START Material supplied

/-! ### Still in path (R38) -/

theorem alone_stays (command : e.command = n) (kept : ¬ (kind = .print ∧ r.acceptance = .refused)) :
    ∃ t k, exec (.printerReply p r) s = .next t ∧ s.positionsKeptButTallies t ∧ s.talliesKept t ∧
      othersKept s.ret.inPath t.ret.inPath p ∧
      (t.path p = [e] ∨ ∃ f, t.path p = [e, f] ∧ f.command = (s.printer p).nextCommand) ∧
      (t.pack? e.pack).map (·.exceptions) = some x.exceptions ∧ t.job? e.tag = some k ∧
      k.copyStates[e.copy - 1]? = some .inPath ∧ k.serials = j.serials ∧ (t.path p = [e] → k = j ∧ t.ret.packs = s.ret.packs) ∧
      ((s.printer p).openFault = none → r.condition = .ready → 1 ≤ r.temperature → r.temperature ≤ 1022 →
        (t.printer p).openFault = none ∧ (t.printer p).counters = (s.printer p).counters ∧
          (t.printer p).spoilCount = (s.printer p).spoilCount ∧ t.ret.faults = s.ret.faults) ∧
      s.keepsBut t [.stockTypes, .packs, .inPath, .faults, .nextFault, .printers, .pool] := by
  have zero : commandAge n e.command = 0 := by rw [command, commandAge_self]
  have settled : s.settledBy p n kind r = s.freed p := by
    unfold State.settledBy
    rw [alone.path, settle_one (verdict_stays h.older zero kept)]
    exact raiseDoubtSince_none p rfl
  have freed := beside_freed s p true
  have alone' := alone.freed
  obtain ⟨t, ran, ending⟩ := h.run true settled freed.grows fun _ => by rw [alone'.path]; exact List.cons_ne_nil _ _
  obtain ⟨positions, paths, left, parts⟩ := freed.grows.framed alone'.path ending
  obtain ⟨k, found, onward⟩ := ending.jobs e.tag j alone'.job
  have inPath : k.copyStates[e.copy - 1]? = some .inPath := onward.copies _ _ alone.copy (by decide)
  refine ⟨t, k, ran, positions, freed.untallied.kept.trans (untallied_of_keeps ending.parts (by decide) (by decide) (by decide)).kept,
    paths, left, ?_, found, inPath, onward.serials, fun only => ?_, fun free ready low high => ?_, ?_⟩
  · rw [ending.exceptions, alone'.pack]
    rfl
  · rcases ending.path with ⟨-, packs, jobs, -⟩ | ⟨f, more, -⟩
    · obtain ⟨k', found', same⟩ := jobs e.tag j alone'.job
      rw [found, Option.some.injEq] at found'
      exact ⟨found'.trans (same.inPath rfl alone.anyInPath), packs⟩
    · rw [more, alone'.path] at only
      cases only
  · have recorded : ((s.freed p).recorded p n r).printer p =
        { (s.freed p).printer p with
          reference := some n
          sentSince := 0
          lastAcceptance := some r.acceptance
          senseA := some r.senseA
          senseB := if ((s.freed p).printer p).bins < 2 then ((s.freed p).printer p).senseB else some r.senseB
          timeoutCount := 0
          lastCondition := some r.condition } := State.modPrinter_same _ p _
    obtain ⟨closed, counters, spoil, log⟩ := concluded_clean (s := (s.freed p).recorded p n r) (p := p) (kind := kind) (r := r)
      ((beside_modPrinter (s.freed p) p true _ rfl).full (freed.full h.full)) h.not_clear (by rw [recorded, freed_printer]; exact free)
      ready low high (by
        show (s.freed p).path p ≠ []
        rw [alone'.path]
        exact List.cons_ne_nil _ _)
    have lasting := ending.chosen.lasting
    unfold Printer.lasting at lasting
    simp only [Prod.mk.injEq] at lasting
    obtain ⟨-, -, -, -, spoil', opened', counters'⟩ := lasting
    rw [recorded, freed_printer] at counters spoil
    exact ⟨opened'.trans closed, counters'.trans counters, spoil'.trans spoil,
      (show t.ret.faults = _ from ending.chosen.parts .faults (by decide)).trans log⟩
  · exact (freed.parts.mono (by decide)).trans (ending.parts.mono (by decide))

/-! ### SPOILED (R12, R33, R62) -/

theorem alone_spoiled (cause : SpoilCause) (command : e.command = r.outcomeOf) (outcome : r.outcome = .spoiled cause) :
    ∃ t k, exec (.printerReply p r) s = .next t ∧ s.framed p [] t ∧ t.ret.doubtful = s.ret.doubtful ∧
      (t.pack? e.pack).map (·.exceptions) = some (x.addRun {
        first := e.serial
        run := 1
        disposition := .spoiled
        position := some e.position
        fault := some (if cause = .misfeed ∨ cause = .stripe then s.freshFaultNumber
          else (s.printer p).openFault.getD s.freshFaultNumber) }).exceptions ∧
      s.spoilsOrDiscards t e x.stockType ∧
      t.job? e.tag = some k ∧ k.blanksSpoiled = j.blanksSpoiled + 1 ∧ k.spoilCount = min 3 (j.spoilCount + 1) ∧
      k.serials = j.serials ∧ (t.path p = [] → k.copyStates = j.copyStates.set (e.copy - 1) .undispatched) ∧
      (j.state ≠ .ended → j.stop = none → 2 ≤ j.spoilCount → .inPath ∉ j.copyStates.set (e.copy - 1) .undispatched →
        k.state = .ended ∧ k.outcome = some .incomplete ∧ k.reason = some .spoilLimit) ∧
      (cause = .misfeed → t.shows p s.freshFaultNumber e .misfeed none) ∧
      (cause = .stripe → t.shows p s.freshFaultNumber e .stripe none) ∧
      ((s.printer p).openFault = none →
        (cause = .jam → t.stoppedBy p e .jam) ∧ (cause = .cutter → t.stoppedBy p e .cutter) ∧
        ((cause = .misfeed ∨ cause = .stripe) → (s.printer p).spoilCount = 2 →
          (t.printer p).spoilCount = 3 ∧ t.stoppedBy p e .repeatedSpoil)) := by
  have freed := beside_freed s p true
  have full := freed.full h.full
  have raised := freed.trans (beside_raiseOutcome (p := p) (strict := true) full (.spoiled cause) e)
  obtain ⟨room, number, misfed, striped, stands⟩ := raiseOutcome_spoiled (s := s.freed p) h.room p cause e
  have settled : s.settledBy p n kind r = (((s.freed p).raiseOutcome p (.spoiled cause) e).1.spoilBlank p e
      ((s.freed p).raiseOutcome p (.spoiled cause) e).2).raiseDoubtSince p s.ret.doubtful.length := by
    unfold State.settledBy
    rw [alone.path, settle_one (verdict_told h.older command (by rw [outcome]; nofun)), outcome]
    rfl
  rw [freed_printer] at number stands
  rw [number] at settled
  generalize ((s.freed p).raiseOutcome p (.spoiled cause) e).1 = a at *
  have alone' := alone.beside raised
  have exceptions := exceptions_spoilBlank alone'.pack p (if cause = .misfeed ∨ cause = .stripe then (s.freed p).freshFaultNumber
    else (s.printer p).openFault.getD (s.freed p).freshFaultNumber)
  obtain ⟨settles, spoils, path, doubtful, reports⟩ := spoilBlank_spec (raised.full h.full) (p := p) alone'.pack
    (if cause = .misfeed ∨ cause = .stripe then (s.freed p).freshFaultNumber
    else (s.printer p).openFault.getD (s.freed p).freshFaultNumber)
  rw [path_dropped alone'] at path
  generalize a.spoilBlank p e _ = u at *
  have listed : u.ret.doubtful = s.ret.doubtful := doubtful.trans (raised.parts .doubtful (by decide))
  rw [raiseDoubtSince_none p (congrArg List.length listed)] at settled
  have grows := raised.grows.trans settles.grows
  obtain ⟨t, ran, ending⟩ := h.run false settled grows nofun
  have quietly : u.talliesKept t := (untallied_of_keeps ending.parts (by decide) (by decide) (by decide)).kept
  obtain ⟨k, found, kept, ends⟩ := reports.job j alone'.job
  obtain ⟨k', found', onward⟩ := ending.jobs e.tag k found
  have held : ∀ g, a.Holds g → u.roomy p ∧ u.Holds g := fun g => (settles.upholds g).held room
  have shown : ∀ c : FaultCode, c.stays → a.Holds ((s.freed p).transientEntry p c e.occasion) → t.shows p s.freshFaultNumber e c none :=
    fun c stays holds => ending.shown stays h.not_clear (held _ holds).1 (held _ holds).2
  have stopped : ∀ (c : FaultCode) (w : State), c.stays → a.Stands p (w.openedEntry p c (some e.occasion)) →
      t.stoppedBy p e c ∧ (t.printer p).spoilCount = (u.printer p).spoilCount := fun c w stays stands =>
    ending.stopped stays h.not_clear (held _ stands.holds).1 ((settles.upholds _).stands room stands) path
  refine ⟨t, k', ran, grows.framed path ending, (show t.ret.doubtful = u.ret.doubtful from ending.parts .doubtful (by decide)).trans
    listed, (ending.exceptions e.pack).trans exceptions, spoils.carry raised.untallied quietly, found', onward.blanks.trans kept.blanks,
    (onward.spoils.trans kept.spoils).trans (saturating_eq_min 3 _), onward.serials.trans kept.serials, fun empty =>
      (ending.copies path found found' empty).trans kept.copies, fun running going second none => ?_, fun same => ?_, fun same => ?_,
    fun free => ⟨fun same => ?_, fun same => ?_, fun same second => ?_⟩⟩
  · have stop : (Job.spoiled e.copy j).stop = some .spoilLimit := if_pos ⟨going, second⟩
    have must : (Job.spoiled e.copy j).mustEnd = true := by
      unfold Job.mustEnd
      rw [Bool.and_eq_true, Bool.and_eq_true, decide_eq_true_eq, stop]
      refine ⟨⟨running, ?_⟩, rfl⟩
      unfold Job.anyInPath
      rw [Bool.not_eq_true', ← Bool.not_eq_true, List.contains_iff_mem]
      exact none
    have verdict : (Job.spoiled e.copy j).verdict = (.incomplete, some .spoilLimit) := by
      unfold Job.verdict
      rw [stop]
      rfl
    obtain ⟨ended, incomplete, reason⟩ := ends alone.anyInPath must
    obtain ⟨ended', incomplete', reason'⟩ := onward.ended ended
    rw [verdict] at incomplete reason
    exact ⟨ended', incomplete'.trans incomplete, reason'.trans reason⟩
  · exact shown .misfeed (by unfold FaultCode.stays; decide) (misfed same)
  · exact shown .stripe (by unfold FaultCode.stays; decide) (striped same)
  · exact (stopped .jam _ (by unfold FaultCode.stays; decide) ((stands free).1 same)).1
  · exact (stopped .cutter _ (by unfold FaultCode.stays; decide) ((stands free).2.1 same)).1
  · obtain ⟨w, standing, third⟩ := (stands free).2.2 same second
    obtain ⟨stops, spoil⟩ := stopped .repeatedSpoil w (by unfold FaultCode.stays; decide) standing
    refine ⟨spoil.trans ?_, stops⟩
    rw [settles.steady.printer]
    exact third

END Material supplied

## Prompt
Reproduce, exactly as they stand in the data above, the lines from the one that holds "rw [number] at settled" to the one that holds "have listed : u.ret.doubtful", inclusive.

## Response box
  rw [number] at settled
  generalize ((s.freed p).raiseOutcome p (.spoiled cause) e).1 = a at *
  have alone' := alone.beside raised
  have exceptions := exceptions_spoilBlank alone'.pack p (if cause = .misfeed ∨ cause = .stripe then (s.freed p).freshFaultNumber
    else (s.printer p).openFault.getD (s.freed p).freshFaultNumber)
  obtain ⟨settles, spoils, path, doubtful, reports⟩ := spoilBlank_spec (raised.full h.full) (p := p) alone'.pack
    (if cause = .misfeed ∨ cause = .stripe then (s.freed p).freshFaultNumber
    else (s.printer p).openFault.getD (s.freed p).freshFaultNumber)
  rw [path_dropped alone'] at path
  generalize a.spoilBlank p e _ = u at *
  have listed : u.ret.doubtful = s.ret.doubtful := doubtful.trans (raised.parts .doubtful (by decide))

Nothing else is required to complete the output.